Participants: Julie Josse, Helene Bonneau–Chloup, Pauline Bian.

Title: Policy learning for personalized medicine. Finding the optimal dose of hormone for ovarian stimulation

Infertility affects 1 in 5 couples of childbearing age. The most common solution is to resort to In Vitro Fertilization. However, the first challenge is to determine the initial dose and duration of gonadotropin hormone administration to maximize the number of oocytes obtained at the end of stimulation, under the constraint that estradiol levels must not be too high to avoid hyperstimulation.
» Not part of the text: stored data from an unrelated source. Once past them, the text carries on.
-- ==== Sys2Proof/Machine/Commit.lean ====
section
/-! DEFINITION. The load-time state (R284), the application of the held sections (R280) and the full-image commit (R285). -/

namespace Sys2Proof.Machine

/-! ### The load-time state (R284) -/

/-- What outlives a load: the daisy chain's side of it. -/
def Loader.rest (l : Loader) : Loader := { rdyN := l.rdyN, fwd := l.fwd, out := l.out }

/-- The bytes of a held section. -/
def State.section (s : State) (t : Nat) : Bytes := (SMap.find s.load.held t).getD []

/-- The registers of an array from `base`, words at the offsets `offs` of each of `n` blocks of `stride`, at reset. -/
def State.resetWords (s : State) (base stride n : Nat) (offs : List Nat) : State :=
  let hit := fun (a : Nat) => decide (base ≤ a) && decide (a < base + stride * n) && offs.contains ((a - base) % stride)
  { s with regs := s.regs.filter fun p => !hit p.1 }

/-- Lanes transmit electrical idle and are not enabled; their words and scans stop. -/
def State.idleLanes (s : State) : State :=
  let s1 := s.each (List.range 1056) fun s n =>
    let s1 := if s.fget ⟨R.LANE_CTL n, 0, 3⟩ = 0 then s else s.fset ⟨R.LANE_CTL n, 0, 3⟩ 0
    let s2 := s1.laneStill n
    if s2.fget ⟨R.LANE_STAT n, 0, 8⟩ = 0 then s2 else s2.fset ⟨R.LANE_STAT n, 0, 8⟩ 0
  { s1 with lanes := SMap.mapv (fun _ => ({} : Lane)) (fun _ x => x.still) s1.lanes }

/-- Capture and pattern channels are IDLE and disabled. -/
def State.idleChannels (s : State) : State :=
  let s1 := { s with caps := [], pats := [] }
  let s2 := (s1.resetWords (R.CAP_STAT 0) 0x40 1024 [0]).resetWords (R.PAT_CTL 0) 0x40 1024 [0]
  s2.resetWords (R.PAT_STAT 0) 0x40 1024 [0]

/-- Units, queues, flows and lists as before a load (R266). -/
def State.clearAction (s : State) : State :=
  let s1 := (s.resetWords (R.ACT_Q_CFG 0) 0x10 16384 [0, 4, 8]).resetWords (R.ACT_FL_FLAGS 0) 0x20 4096 [0, 4, 8, 0xC]
  let s2 := (s1.resetWords (R.ACT_UNIT 0) 4 64 [0]).resetWords (R.ACT_DL_STAT 0) 0x10 4 [0, 4]
  let s3 := (s2.fset F.ACT_STAT_INFLIGHT 0).fset F.ACT_STAT_RUNNING 0
  { s3 with act := {} }

/-- No station closes or swaps any more. -/
def State.openStations (s : State) : State :=
  s.each (List.range 0xA0) fun s n =>
    if s.fget (stnClosed n) = 0 ∧ s.fget (stnSwapPend n) = 0 ∧ s.fget (stnDraining n) = 0 then s
    else ((s.fset (stnSwapPend n) 0).fset (stnClosed n) 0).fset (stnDraining n) 0

/-- Strand cores, network and fabric as before a load; counters keep their values. -/
def State.clearCore (s : State) : State :=
  let s1 := { s.dropPorts fun _ => true with
    core := {}, strands := [], edge := {}
    ring := { s.ring with bights := [], specProbes := [], lastInj := [], specInj := [], bankUse := [], oldWords := [], waits := []
                          parked := [] }
    host := { s.host with queue := [] } }
  let s1 := { s1 with trig := { s1.trig with level := (s1.trig.level >>> 128) <<< 128 } }
  let s2 := s1.each (List.range 128) fun s c =>
    if s.fget ⟨R.CRD_STAT c, 0, 5⟩ = 0 then s else s.fset ⟨R.CRD_STAT c, 0, 3⟩ 0
  let s3 := (s2.fset F.EDG_STAT_RESET_HELD 1).fset F.EDG_STAT_BRIDGE_UP 0
  (((s3.openStations).fset F.EDG_STAT_REGION_ISO 0).fset ⟨R.TURN_STAT, 0, 7⟩ 0).fset F.TURN_HOLD_SRC_PART 0

/-- The splice unit outside a pair, its pins low. -/
def State.clearSplice (s : State) : State :=
  let s1 := { s with splice := {} }
  let s2 := (s1.fset F.SPL_STAT_STATE 0).fset F.SPL_STAT_DIVERGED 0
  ((s2.fset F.TURN_HOLD_SRC_SPLICE 0).wset W.SPL_DIV_TURN_VALUE (2 ^ 64 - 1)).fset F.SPL_LAG_HELD 0

/-- Pins present the load-time state; every bank belongs to the boot sequencer, and every domain is powered (log 50). -/
def State.clearOwners (s : State) : State :=
  let s1 := s.each (List.range 192) fun s n =>
    if s.fget (F.PIN_CFG_FUNC_ACT n) = 7 then s else s.fset (F.PIN_CFG_FUNC_ACT n) 7
  let s2 := { s1.trigIns with pins := { s1.pins with waits := [], held := [], trigIn := 0 }, ring := { s1.ring with nextOwner := [], waits := [] } }
  let s3 := s2.each (List.range 64) fun s b => ((s.fset (F.BNK_OWN_OWNER b) 1).fset (F.BNK_OWN_CORDS b) 0).fset (F.BNK_STAT_STATE b) 0
  s3.resetWords (R.PWR_DOM 0) 4 86 [0]

/-- The load-time state of a host-requested full load; no AY4060 image is in force (R94). -/
def State.enterLoad (s : State) : State :=
  let s1 := ((s.idleLanes).idleChannels).clearAction
  let s2 := ((s1.clearCore).clearSplice).clearOwners
  { ((s2.fset F.CFG_PART_STAT_STATE 0).fset F.CFG_PART_STAT_PENDING_ENABLE 0).fset F.NOC_STAT_CLOSED 0 with
    image := {}, recon := {}, sec := { s2.sec with castMeas := 0, partMeas := 0, partCount := 0, elig := [], sk := none, castKey := none } }

/-! ### Applying the held sections (R280) -/

/-- The settings word of a lane record (R185). -/
def laneCfgWord (r : Bytes) : Nat :=
  1 + laneMod r * 2 + lanePcs r * 4 + lanePll r * 32 + num r 9 1 % 8 * 64 + laneFirst r * 512 + laneOpt r * 2 ^ 13 + num r 12 1 * 2 ^ 18

/-- Lane settings; a lane without a record is unconfigured (R185), and one in no deskew group has no delay (R190, R208). The FEC counters of a group count on its first lane, those of the others read 0 (R191). -/
def State.applyLanes (s : State) : State :=
  let s1 := s.resetWords (R.LANE_CFG 0) 0x2000 1056 [0, 4]
  let s2 := s1.each (records (s.section 2) 0 16) fun s r =>
    (s.setReg (R.LANE_CFG (laneNo r)) (BitVec.ofNat 32 (laneCfgWord r))).fset (F.LANE_RATE_KBPS (laneNo r)) (laneRate r)
  let s3 := s2.each (List.range 1056) fun s n =>
    if s.reg (R.LANE_DSK n) = 0 ∨ s.dskWidth n ≠ 1 then s else s.setReg (R.LANE_DSK n) 0
  s3.each ((List.range 1056).filter fun n => s3.dskFirst n != n) fun s n =>
    ((s.wset (W.LANE_FEC_CW_COUNT n) 0).fset (F.LANE_FEC_CORR_COUNT n) 0).fset (F.LANE_FEC_UNCORR_COUNT n) 0

/-- Port settings of the cords that `cords` selects (R122). -/
def State.applyPorts (s : State) (cords : Nat → Bool) : State :=
  let s1 := s.each ((List.range 128).filter cords) fun s c => s.each (List.range 4) fun s q =>
    ((s.fset (F.DMP_CFG_MODE c q) 0).wset (W.DMP_BASE_BASE c q) 0).wset (W.DMP_SIZE_SIZE c q) 0
  s1.each ((portList (s.section 4)).filter fun p => cords p.cord) fun s p =>
    ((s.fset (F.DMP_CFG_MODE p.cord p.port) p.mode).wset (W.DMP_BASE_BASE p.cord p.port) p.base).wset
      (W.DMP_SIZE_SIZE p.cord p.port) p.size

/-- Slot table entries of the section, under the copy `copy stn` of each station (R103, R106). -/
def slotEntries (b : Bytes) (copy : Nat → Nat) : SMap W32 :=
  (records b 0 8).foldl (fun m rb =>
    let r := leNat rb
    SMap.put m (slotKey (copy (slotStn r)) (slotStn r) (slotSide r) (slotStep r) (slotDir r) (slotPos r))
      (BitVec.ofNat 32 (slotEntry r))) []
The second challenge is to determine the ideal day for ovulation induction, to maximize the number of oocytes retrieved, and this is done by looking at the biological results of each monitoring. To tackle these two challenges, we will leverage rich observational multi-centric and longitudinal data as well as techniques of causal inference. More precisely, we will consider methods for learning optimal treatment policies and in particular for establishing the appropriate dose and duration of treatment for each patient. One of the challenges will be to propose methods to manage missing data in this framework. We will also consider techniques of dynamic treatment regimes to enrich the analysis with monitoring data, especially regarding hormone levels.
Company: Elixir
Duration: Feb 2023 -

Participants: Pascal Demoly.

Participation to the Fondation TEZOS (Vigicard digital health card project) with the startup CodInsight
Co-creation of the startup AdviceMedica (collective intelligence for solving complex cases in medicine)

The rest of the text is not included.